:: Records for the exercise ::
Content starts
-- ==== Sys2Proof/WellFormed.lean ====
section
/-!
DEFINITION. Well-formedness: of a configuration (spec/10_state.md R51, R58, spec/30_encoding.md R108), of an assembly
statement (R112), and the configurations of THIS hardware. Every term of `Instr`, `Entry` and `MapEntry` is well-formed
by its type: all values of ADDR_IN, WDATA and of a table entry are legal (R99, R100, R102), and R58 (e) holds by type.
-/

namespace Sys2Proof

/-- R108 (a): every bit-map entry names a port below NUM_PORTS. -/
def Config.mapPortsOk (c : Config) : Bool :=
  c.bitmap.toList.all fun m => decide (m.port.toNat < c.numPorts)

/-- R108 (b): the eight pairs (PORT, BIT) are pairwise distinct. -/
def Config.mapInjective (c : Config) : Bool :=
  decide (c.bitmap.toList.Pairwise fun m n => (m.port, m.bit) ≠ (n.port, n.bit))

/-- R58 (b): NUM_PORTS is 3 or 4. -/
def Config.numPortsOk (c : Config) : Bool :=
  decide (c.numPorts = 3 ∨ c.numPorts = 4)

/-- R58 (c): every timing field meets its lower bound in R51 (CFG11, T_SAMPLE, is at least 0). -/
def Config.timingOk (c : Config) : Bool :=
  decide (1 ≤ c.cPoll) && decide (1 ≤ c.tFirst) && decide (1 ≤ c.tRuler) && decide (1 ≤ c.tWait) &&
    decide (1 ≤ c.tWaitSkip) && decide (1 ≤ c.tHigh) && decide (1 ≤ c.tDispatch)

/-- R58 (d): a finite poll budget is at least 1. -/
def Config.budgetOk (c : Config) : Bool :=
  c.pollUnbounded || decide (1 ≤ c.pollBudget)

/-- R13: TABLE_DEPTH is at least 1. -/
def Config.tableOk (c : Config) : Bool :=
  !c.table.isEmpty

/-- A well-formed configuration (R58). -/
def Config.wellFormed (c : Config) : Bool :=
  c.mapPortsOk && c.mapInjective && c.numPortsOk && c.timingOk && c.budgetOk && c.tableOk

/-- The configuration of an instance: R58 has a model take it as a subtype whose proof is the check. -/
abbrev WfConfig := { c : Config // c.wellFormed = true }

/-- What this hardware fixes among the parameters: EXACT17 (R14, R57), T_SAMPLE = 0 (R21), and, as a conforming SBCE,
a finite poll budget (R23, R56). -/
def Config.isThisHardware (c : Config) : Bool :=
  decide (c.rangeArith = .exact17) && decide (c.tSample = 0) && !c.pollUnbounded

/-- The configurations this hardware can be built with; all their other fields are OPEN (spec/00_scope.md, 5). -/
abbrev ThisConfig := { c : Config // c.wellFormed = true ∧ c.isThisHardware = true }

/-- A bit map of the reference's polarity (R107: every INV is 1) with all bits on port 0: the plainest well-formed map.
Only a witness that well-formed configurations exist. -/
def Config.plainBitmap : Vector MapEntry 8 :=
  #v[⟨0, 0, true⟩, ⟨0, 1, true⟩, ⟨0, 2, true⟩, ⟨0, 3, true⟩, ⟨0, 4, true⟩, ⟨0, 5, true⟩, ⟨0, 6, true⟩, ⟨0, 7, true⟩]

/-- The least configuration of this hardware: every timing field at its lower bound, a table of one sentinel. Only a
witness that such configurations exist; no state of the model holds it. -/
def Config.least : Config where
  syncSupported := true
  rangeArith := .exact17
  numPorts := 3
  table := [⟨0, 0, .default, .default⟩]
  bitmap := Config.plainBitmap
  cPoll := 1
  tFirst := 1
  tRuler := 1
  tWait := 1
  tWaitSkip := 1
  tHigh := 1
  tSample := 0
  tDispatch := 1
  pollUnbounded := false
  pollBudget := 1
  pollWNone := 1

theorem Config.least_wellFormed : Config.least.wellFormed = true := by decide

theorem Config.least_isThisHardware : Config.least.isThisHardware = true := by decide

/-- The witness that a configuration of this hardware exists. -/
def ThisConfig.least : ThisConfig :=
  ⟨Config.least, Config.least_wellFormed, Config.least_isThisHardware⟩

/-- FREE VALUE: the configured values of the one SBCE that `State.reset` stands for (R61: the reset value of the
configuration is the configured value; log 5). The argument only says that such configurations exist. -/
opaque Config.chosenOf [Inhabited ThisConfig] : ThisConfig

/-- The fields this hardware fixes, written over a configuration. -/
def Config.fixed (c : Config) : Config := { c with rangeArith := .exact17, tSample := 0, pollUnbounded := false }

/-- Writing them over a configuration of this hardware changes nothing. -/
theorem Config.fixed_eq {c : Config} (h : c.isThisHardware = true) : c.fixed = c := by
  simp only [Config.isThisHardware, Bool.and_eq_true, decide_eq_true_eq, Bool.not_eq_true'] at h
  obtain ⟨⟨hr, ht⟩, hu⟩ := h
  cases c
  simp_all [Config.fixed]

/-- The configured values (R61, R253): some well-formed configuration of this hardware; nothing more is known of it.
`fixed` only lets the fields that this hardware fixes be computed. -/
def Config.chosen : WfConfig :=
  let c := @Config.chosenOf ⟨ThisConfig.least⟩
  ⟨c.val.fixed, (Config.fixed_eq c.property.2).symm ▸ c.property.1⟩

/-- The same configuration with the synchronized cycle present and a table of one entry: what a build that serves every
access it matches by that entry is loaded with during reset (R253). -/
def WfConfig.serving (c : WfConfig) (e : Entry) : WfConfig :=
  ⟨{ c.val with table := [e], syncSupported := true }, by
    have h := c.property
    simp only [Config.wellFormed, Bool.and_eq_true] at h ⊢
    exact ⟨h.1, by rfl⟩⟩

/-- The operands the assembler takes (R112): `<addr>` below 2^32, `<data>` at most 255, START and LENGTH 16 bits
(R102). -/
def Asm.wellFormed : Asm → Bool
  | .rd a => decide (a < 2 ^ 32)
  | .wr a d => decide (a < 2 ^ 32) && decide (d < 2 ^ 8)
  | .lk a => decide (a < 2 ^ 32)
  | .memoryRead a => decide (a < 2 ^ 32)
  | .memoryWrite a d => decide (a < 2 ^ 32) && decide (d < 2 ^ 8)
  | .lookup a => decide (a < 2 ^ 32)
  | .entry s l _ _ => decide (s < 2 ^ 16) && decide (l < 2 ^ 16)
  | .sentinel => true

end Sys2Proof
end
Content ends
:: What you need to do ::
Out of the data above, give again only the lines starting at the one holding "tRuler := 1" and ending at the one holding "c.property.2).symm ▸ c.property.1⟩", unchanged.

:: Answer space ::
  tRuler := 1
  tWait := 1
  tWaitSkip := 1
  tHigh := 1
  tSample := 0
  tDispatch := 1
  pollUnbounded := false
  pollBudget := 1
  pollWNone := 1

theorem Config.least_wellFormed : Config.least.wellFormed = true := by decide

theorem Config.least_isThisHardware : Config.least.isThisHardware = true := by decide

/-- The witness that a configuration of this hardware exists. -/
def ThisConfig.least : ThisConfig :=
  ⟨Config.least, Config.least_wellFormed, Config.least_isThisHardware⟩

/-- FREE VALUE: the configured values of the one SBCE that `State.reset` stands for (R61: the reset value of the
configuration is the configured value; log 5). The argument only says that such configurations exist. -/
opaque Config.chosenOf [Inhabited ThisConfig] : ThisConfig

/-- The fields this hardware fixes, written over a configuration. -/
def Config.fixed (c : Config) : Config := { c with rangeArith := .exact17, tSample := 0, pollUnbounded := false }

/-- Writing them over a configuration of this hardware changes nothing. -/
theorem Config.fixed_eq {c : Config} (h : c.isThisHardware = true) : c.fixed = c := by
  simp only [Config.isThisHardware, Bool.and_eq_true, decide_eq_true_eq, Bool.not_eq_true'] at h
  obtain ⟨⟨hr, ht⟩, hu⟩ := h
  cases c
  simp_all [Config.fixed]

/-- The configured values (R61, R253): some well-formed configuration of this hardware; nothing more is known of it.
`fixed` only lets the fields that this hardware fixes be computed. -/
def Config.chosen : WfConfig :=
  let c := @Config.chosenOf ⟨ThisConfig.least⟩
  ⟨c.val.fixed, (Config.fixed_eq c.property.2).symm ▸ c.property.1⟩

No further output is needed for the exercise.